Forecasters have predicted rain over parched California over the next two weeks, thanks to El Niño storms.

The El Niño effect brings warmer ocean temperatures and increased rainfall to the West coast of the Americas for many months. These episodes can be irregular, occurring every two to seven years for nine to 12 months, sometimes stretching on for years.

So what drives these shifting weather patterns across the Pacific Ocean?

Globally, ocean temperatures influence precipitation. Over warmer sections of the ocean, more clouds form and more rain falls in that region. 

Especially near the equator, the sun heats up sea surface temperatures.
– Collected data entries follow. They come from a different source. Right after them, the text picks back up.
-- ==== Sys2Proof/Laws/State.lean ====
section
/-! SUPPORT. One lemma per field per update of the registers and of the machine. -/

namespace Sys2Proof.Machine

section Registers
variable (r : Registers)

@[simp] theorem Registers.goto_status (st : Status) : (r.goto st).status = st := rfl
@[simp] theorem Registers.goto_lastCapture (st : Status) : (r.goto st).lastCapture = r.lastCapture := rfl
@[simp] theorem Registers.goto_rxBuf (st : Status) : (r.goto st).rxBuf = r.rxBuf := rfl
@[simp] theorem Registers.goto_repeatCount (st : Status) : (r.goto st).repeatCount = r.repeatCount := rfl
@[simp] theorem Registers.goto_lowWidth (st : Status) : (r.goto st).lowWidth = r.lowWidth := rfl
@[simp] theorem Registers.goto_byteAcc (st : Status) : (r.goto st).byteAcc = r.byteAcc := rfl
@[simp] theorem Registers.goto_bitCount (st : Status) : (r.goto st).bitCount = r.bitCount := rfl
@[simp] theorem Registers.goto_armed (st : Status) : (r.goto st).armed = r.armed := rfl
@[simp] theorem Registers.goto_baselineValid (st : Status) : (r.goto st).baselineValid = r.baselineValid := rfl
@[simp] theorem Registers.goto_lastValidCmd (st : Status) : (r.goto st).lastValidCmd = r.lastValidCmd := rfl

@[simp] theorem Registers.beginFrame_status : (r.beginFrame).status = .awaitBitLow := rfl
@[simp] theorem Registers.beginFrame_lastCapture : (r.beginFrame).lastCapture = r.lastCapture := rfl
@[simp] theorem Registers.beginFrame_rxBuf : (r.beginFrame).rxBuf = r.rxBuf := rfl
@[simp] theorem Registers.beginFrame_repeatCount : (r.beginFrame).repeatCount = r.repeatCount := rfl
@[simp] theorem Registers.beginFrame_lowWidth : (r.beginFrame).lowWidth = r.lowWidth := rfl
@[simp] theorem Registers.beginFrame_byteAcc : (r.beginFrame).byteAcc = 0x00#8 := rfl
@[simp] theorem Registers.beginFrame_bitCount : (r.beginFrame).bitCount = 0#6 := rfl
@[simp] theorem Registers.beginFrame_armed : (r.beginFrame).armed = r.armed := rfl
@[simp] theorem Registers.beginFrame_baselineValid : (r.beginFrame).baselineValid = r.baselineValid := rfl
@[simp] theorem Registers.beginFrame_lastValidCmd : (r.beginFrame).lastValidCmd = r.lastValidCmd := rfl

@[simp] theorem Registers.rememberLow_status (w : Ticks) : (r.rememberLow w).status = .awaitBitPair := rfl
@[simp] theorem Registers.rememberLow_lastCapture (w : Ticks) : (r.rememberLow w).lastCapture = r.lastCapture := rfl
@[simp] theorem Registers.rememberLow_rxBuf (w : Ticks) : (r.rememberLow w).rxBuf = r.rxBuf := rfl
@[simp] theorem Registers.rememberLow_repeatCount (w : Ticks) : (r.rememberLow w).repeatCount = r.repeatCount := rfl
@[simp] theorem Registers.rememberLow_lowWidth (w : Ticks) : (r.rememberLow w).lowWidth = w := rfl
@[simp] theorem Registers.rememberLow_byteAcc (w : Ticks) : (r.rememberLow w).byteAcc = r.byteAcc := rfl
@[simp] theorem Registers.rememberLow_bitCount (w : Ticks) : (r.rememberLow w).bitCount = r.bitCount := rfl
@[simp] theorem Registers.rememberLow_armed (w : Ticks) : (r.rememberLow w).armed = r.armed := rfl
@[simp] theorem Registers.rememberLow_baselineValid (w : Ticks) : (r.rememberLow w).baselineValid = r.baselineValid := rfl
@[simp] theorem Registers.rememberLow_lastValidCmd (w : Ticks) : (r.rememberLow w).lastValidCmd = r.lastValidCmd := rfl

@[simp] theorem Registers.shiftBit_status (bit : Bool) : (r.shiftBit bit).status = r.status := rfl
@[simp] theorem Registers.shiftBit_lastCapture (bit : Bool) : (r.shiftBit bit).lastCapture = r.lastCapture := rfl
@[simp] theorem Registers.shiftBit_rxBuf (bit : Bool) : (r.shiftBit bit).rxBuf = r.rxBuf := rfl
@[simp] theorem Registers.shiftBit_repeatCount (bit : Bool) : (r.shiftBit bit).repeatCount = r.repeatCount := rfl
@[simp] theorem Registers.shiftBit_lowWidth (bit : Bool) : (r.shiftBit bit).lowWidth = r.lowWidth := rfl
@[simp] theorem Registers.shiftBit_byteAcc (bit : Bool) : (r.shiftBit bit).byteAcc = shiftIn bit r.byteAcc := rfl
@[simp] theorem Registers.shiftBit_bitCount (bit : Bool) : (r.shiftBit bit).bitCount = r.bitCount + 1#6 := rfl
@[simp] theorem Registers.shiftBit_armed (bit : Bool) : (r.shiftBit bit).armed = r.armed := rfl
@[simp] theorem Registers.shiftBit_baselineValid (bit : Bool) : (r.shiftBit bit).baselineValid = r.baselineValid := rfl
@[simp] theorem Registers.shiftBit_lastValidCmd (bit : Bool) : (r.shiftBit bit).lastValidCmd = r.lastValidCmd := rfl

@[simp] theorem Registers.acceptFrame_status (c : Config) : (r.acceptFrame c).status = r.status := rfl
@[simp] theorem Registers.acceptFrame_lastCapture (c : Config) : (r.acceptFrame c).lastCapture = r.lastCapture := rfl
@[simp] theorem Registers.acceptFrame_rxBuf (c : Config) : (r.acceptFrame c).rxBuf = r.rxBuf := rfl
@[simp] theorem Registers.acceptFrame_repeatCount (c : Config) : (r.acceptFrame c).repeatCount = 0x00#8 := rfl
@[simp] theorem Registers.acceptFrame_lowWidth (c : Config) : (r.acceptFrame c).lowWidth = r.lowWidth := rfl
@[simp] theorem Registers.acceptFrame_byteAcc (c : Config) : (r.acceptFrame c).byteAcc = r.byteAcc := rfl
@[simp] theorem Registers.acceptFrame_bitCount (c : Config) : (r.acceptFrame c).bitCount = r.bitCount := rfl
@[simp] theorem Registers.acceptFrame_armed (c : Config) : (r.acceptFrame c).armed = r.armed := rfl
@[simp] theorem Registers.acceptFrame_baselineValid (c : Config) : (r.acceptFrame c).baselineValid = r.baselineValid := rfl
@[simp] theorem Registers.acceptFrame_lastValidCmd (c : Config) : (r.acceptFrame c).lastValidCmd = if c.repeatSource = .lastvalid then r.rxBuf.command else r.lastValidCmd := by
  cases h : c.repeatSource <;> simp [Registers.acceptFrame, h]

@[simp] theorem Registers.arm_status : (r.arm).status = r.status := rfl
@[simp] theorem Registers.arm_lastCapture : (r.arm).lastCapture = r.lastCapture := rfl
@[simp] theorem Registers.arm_rxBuf : (r.arm).rxBuf = r.rxBuf := rfl
@[simp] theorem Registers.arm_repeatCount : (r.arm).repeatCount = r.repeatCount := rfl
@[simp] theorem Registers.arm_lowWidth : (r.arm).lowWidth = r.lowWidth := rfl
@[simp] theorem Registers.arm_byteAcc : (r.arm).byteAcc = r.byteAcc := rfl
@[simp] theorem Registers.arm_bitCount : (r.arm).bitCount = r.bitCount := rfl
@[simp] theorem Registers.arm_armed : (r.arm).armed = true := rfl
@[simp] theorem Registers.arm_baselineValid : (r.arm).baselineValid = r.baselineValid := rfl
@[simp] theorem Registers.arm_lastValidCmd : (r.arm).lastValidCmd = r.lastValidCmd := rfl

@[simp] theorem Registers.disarm_status : (r.disarm).status = r.status := rfl
@[simp] theorem Registers.disarm_lastCapture : (r.disarm).lastCapture = r.lastCapture := rfl
@[simp] theorem Registers.disarm_rxBuf : (r.disarm).rxBuf = r.rxBuf := rfl
@[simp] theorem Registers.disarm_repeatCount : (r.disarm).repeatCount = r.repeatCount := rfl
@[simp] theorem Registers.disarm_lowWidth : (r.disarm).lowWidth = r.lowWidth := rfl
@[simp] theorem Registers.disarm_byteAcc : (r.disarm).byteAcc = r.byteAcc := rfl
@[simp] theorem Registers.disarm_bitCount : (r.disarm).bitCount = r.bitCount := rfl
@[simp] theorem Registers.disarm_armed : (r.disarm).armed = false := rfl
@[simp] theorem Registers.disarm_baselineValid : (r.disarm).baselineValid = r.baselineValid := rfl
@[simp] theorem Registers.disarm_lastValidCmd : (r.disarm).lastValidCmd = r.lastValidCmd := rfl

@[simp] theorem Registers.latch_status (c : Ticks) : (r.latch c).status = r.status := rfl
@[simp] theorem Registers.latch_lastCapture (c : Ticks) : (r.latch c).lastCapture = c := rfl
@[simp] theorem Registers.latch_rxBuf (c : Ticks) : (r.latch c).rxBuf = r.rxBuf := rfl
@[simp] theorem Registers.latch_repeatCount (c : Ticks) : (r.latch c).repeatCount = r.repeatCount := rfl
@[simp] theorem Registers.latch_lowWidth (c : Ticks) : (r.latch c).lowWidth = r.lowWidth := rfl
@[simp] theorem Registers.latch_byteAcc (c : Ticks) : (r.latch c).byteAcc = r.byteAcc := rfl
@[simp] theorem Registers.latch_bitCount (c : Ticks) : (r.latch c).bitCount = r.bitCount := rfl
@[simp] theorem Registers.latch_armed (c : Ticks) : (r.latch c).armed = r.armed := rfl
@[simp] theorem Registers.latch_baselineValid (c : Ticks) : (r.latch c).baselineValid = true := rfl
@[simp] theorem Registers.latch_lastValidCmd (c : Ticks) : (r.latch c).lastValidCmd = r.lastValidCmd := rfl

@[simp] theorem Registers.clearFrame_status : (r.clearFrame).status = .awaitLeaderLow := rfl
@[simp] theorem Registers.clearFrame_lastCapture : (r.clearFrame).lastCapture = 0#16 := rfl
@[simp] theorem Registers.clearFrame_rxBuf : (r.clearFrame).rxBuf = r.rxBuf := rfl
@[simp] theorem Registers.clearFrame_repeatCount : (r.clearFrame).repeatCount = r.repeatCount := rfl
@[simp] theorem Registers.clearFrame_lowWidth : (r.clearFrame).lowWidth = 0#16 := rfl
@[simp] theorem Registers.clearFrame_byteAcc : (r.clearFrame).byteAcc = 0x00#8 := rfl
@[simp] theorem Registers.clearFrame_bitCount : (r.clearFrame).bitCount = 0#6 := rfl
@[simp] theorem Registers.clearFrame_armed : (r.clearFrame).armed = r.armed := rfl
@[simp] theorem Registers.clearFrame_baselineValid : (r.clearFrame).baselineValid = false := rfl
@[simp] theorem Registers.clearFrame_lastValidCmd : (r.clearFrame).lastValidCmd = r.lastValidCmd := rfl

@[simp] theorem Registers.clearRepeat_status : (r.clearRepeat).status = r.status := rfl
@[simp] theorem Registers.clearRepeat_lastCapture : (r.clearRepeat).lastCapture = r.lastCapture := rfl
@[simp] theorem Registers.clearRepeat_rxBuf : (r.clearRepeat).rxBuf = RxBuf.reset := rfl
@[simp] theorem Registers.clearRepeat_repeatCount : (r.clearRepeat).repeatCount = 0x00#8 := rfl
@[simp] theorem Registers.clearRepeat_lowWidth : (r.clearRepeat).lowWidth = r.lowWidth := rfl
@[simp] theorem Registers.clearRepeat_byteAcc : (r.clearRepeat).byteAcc = r.byteAcc := rfl
@[simp] theorem Registers.clearRepeat_bitCount : (r.clearRepeat).bitCount = r.bitCount := rfl
@[simp] theorem Registers.clearRepeat_armed : (r.clearRepeat).armed = r.armed := rfl
@[simp] theorem Registers.clearRepeat_baselineValid : (r.clearRepeat).baselineValid = r.baselineValid := rfl
@[simp] theorem Registers.clearRepeat_lastValidCmd : (r.clearRepeat).lastValidCmd = 0x00#8 := rfl

/-- The byte store writes the receive buffer and the byte under construction only. -/
@[simp] theorem Registers.storeByte_status : r.storeByte.status = r.status := by
  unfold Registers.storeByte; split <;> rfl
@[simp] theorem Registers.storeByte_lastCapture : r.storeByte.lastCapture = r.lastCapture := by
  unfold Registers.storeByte; split <;> rfl
@[simp] theorem Registers.storeByte_repeatCount : r.storeByte.repeatCount = r.repeatCount := by
  unfold Registers.storeByte; split <;> rfl
@[simp] theorem Registers.storeByte_lowWidth : r.storeByte.lowWidth = r.lowWidth := by
  unfold Registers.storeByte; split <;> rfl
@[simp] theorem Registers.storeByte_bitCount : r.storeByte.bitCount = r.bitCount := by
  unfold Registers.storeByte; split <;> rfl
@[simp] theorem Registers.storeByte_armed : r.storeByte.armed = r.armed := by
  unfold Registers.storeByte; split <;> rfl
@[simp] theorem Registers.storeByte_baselineValid : r.storeByte.baselineValid = r.baselineValid := by
  unfold Registers.storeByte; split <;> rfl
@[simp] theorem Registers.storeByte_lastValidCmd : r.storeByte.lastValidCmd = r.lastValidCmd := by
  unfold Registers.storeByte; split <;> rfl

theorem Registers.storeByte_of_slot {i : Fin 4} (h : byteSlot r.bitCount = some i) :
    r.storeByte = { r with rxBuf := r.rxBuf.store i r.byteAcc, byteAcc := 0x00#8 } := by
  simp [Registers.storeByte, h]

theorem Registers.storeByte_of_no_slot (h : byteSlot r.bitCount = none) : r.storeByte = r := by
  simp [Registers.storeByte, h]

end Registers

section RxBuf
variable (b : RxBuf)

theorem RxBuf.slot_store_same (i : Fin 4) (v : Byte) : (b.store i v).slot i = v := by
  match i with
  | 0 => rfl
  | 1 => rfl
  | 2 => rfl
  | 3 => rfl

theorem RxBuf.slot_store_other {i j : Fin 4} (v : Byte) (h : i ≠ j) : (b.store i v).slot j = b.slot j := by
  match i, j with
  | 0, 0 => exact absurd rfl h
  | 0, 1 => rfl
  | 0, 2 => rfl
  | 0, 3 => rfl
  | 1, 0 => rfl
  | 1, 1 => exact absurd rfl h
  | 1, 2 => rfl
  | 1, 3 => rfl
  | 2, 0 => rfl
  | 2, 1 => rfl
  | 2, 2 => exact absurd rfl h
  | 2, 3 => rfl
  | 3, 0 => rfl
  | 3, 1 => rfl
  | 3, 2 => rfl
  | 3, 3 => exact absurd rfl h

end RxBuf

section State
variable (s : State)

@[simp] theorem State.finish_config (e : Effect) : (s.finish e).config = s.config := rfl
@[simp] theorem State.finish_regs (e : Effect) : (s.finish e).regs = e.regs := rfl
@[simp] theorem State.finish_events (e : Effect) : (s.finish e).events = s.events := rfl
@[simp] theorem State.finish_keyOut (e : Effect) : (s.finish e).keyOut = e.key := rfl
@[simp] theorem State.finish_keys (e : Effect) : (s.finish e).keys = s.keys ++ e.key.toList := rfl

@[simp] theorem State.present_config (ev : EventWord) : (s.present ev).config = s.config := rfl
@[simp] theorem State.present_regs (ev : EventWord) : (s.present ev).regs = s.regs := rfl
@[simp] theorem State.present_events (ev : EventWord) : (s.present ev).events = ev :: s.events := rfl
@[simp] theorem State.present_keyOut (ev : EventWord) : (s.present ev).keyOut = s.keyOut := rfl
@[simp] theorem State.present_keys (ev : EventWord) : (s.present ev).keys = s.keys := rfl

@[simp] theorem State.presentAll_config (is : List Instr) : (s.presentAll is).config = s.config := rfl
@[simp] theorem State.presentAll_regs (is : List Instr) : (s.presentAll is).regs = s.regs := rfl
@[simp] theorem State.presentAll_events (is : List Instr) :
    (s.presentAll is).events = is.map encode ++ s.events := rfl
@[simp] theorem State.presentAll_keyOut (is : List Instr) : (s.presentAll is).keyOut = s.keyOut := rfl
@[simp] theorem State.presentAll_keys (is : List Instr) : (s.presentAll is).keys = s.keys := rfl

@[simp] theorem State.powerOn_config (c : Config) : (State.powerOn c).config = c := rfl
@[simp] theorem State.powerOn_regs (c : Config) : (State.powerOn c).regs = Registers.reset := rfl
@[simp] theorem State.powerOn_events (c : Config) : (State.powerOn c).events = [] := rfl
@[simp] theorem State.powerOn_keyOut (c : Config) : (State.powerOn c).keyOut = none := rfl
@[simp] theorem State.powerOn_keys (c : Config) : (State.powerOn c).keys = [] := rfl

end State

end Sys2Proof.Machine
end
Most of the time, the Pacific trade winds push that warm water away from Central and South America toward Indonesia. Cold water from the depths of the ocean rises into that warm water's place, bringing drier weather to the Americas.

But when that wind weakens or changes direction, usually in the fall or winter, the water along the west coast of the Americas gets warmer again. That is El Niño.

El Niño has a counterpart, La Niña. Together, they form the El Niño-Southern Oscillation, or ENSO. El Niño is the warm phase, while La Niña appears as its cold opposite.

The current El Niño is predicted to soak the west coast, bringing hope of relief from the region's four-year drought. 

Bill Patzert, climatologist with NASA’s Jet Propulsion Laboratory in La Cañada Flintridge, Calif., told the Los Angeles Times, “I’m quite optimistic that the entire state is going to get hosed."

But such a downpour could shock the parched California dirt, leading to mudslides and flooding. And Dr. Patzert says it's unlikely that El Niño will deliver enough of a punch to knock out California's drought. 

"Over a 25-year period, over the long term, El Niño provides only 7% of our water. So as much as we’re hyping it, it’s not a big player," Patzert said. "It’s fast and furious, but it’s too irregular – the gap between El Niños is too long to build any statues to El Niño to be a drought-buster." 

Still, any rain will bring some relief, as groundwater, reservoirs, and snowpack are dwindling. 

El Niño was named by South American fishermen in the 1600s. When unusually warm water appeared where they were fishing in the ocean, they noticed many of the fish disappear or move. The name means The Little Boy or Christ Child, in Spanish, named for proximity to Christmas.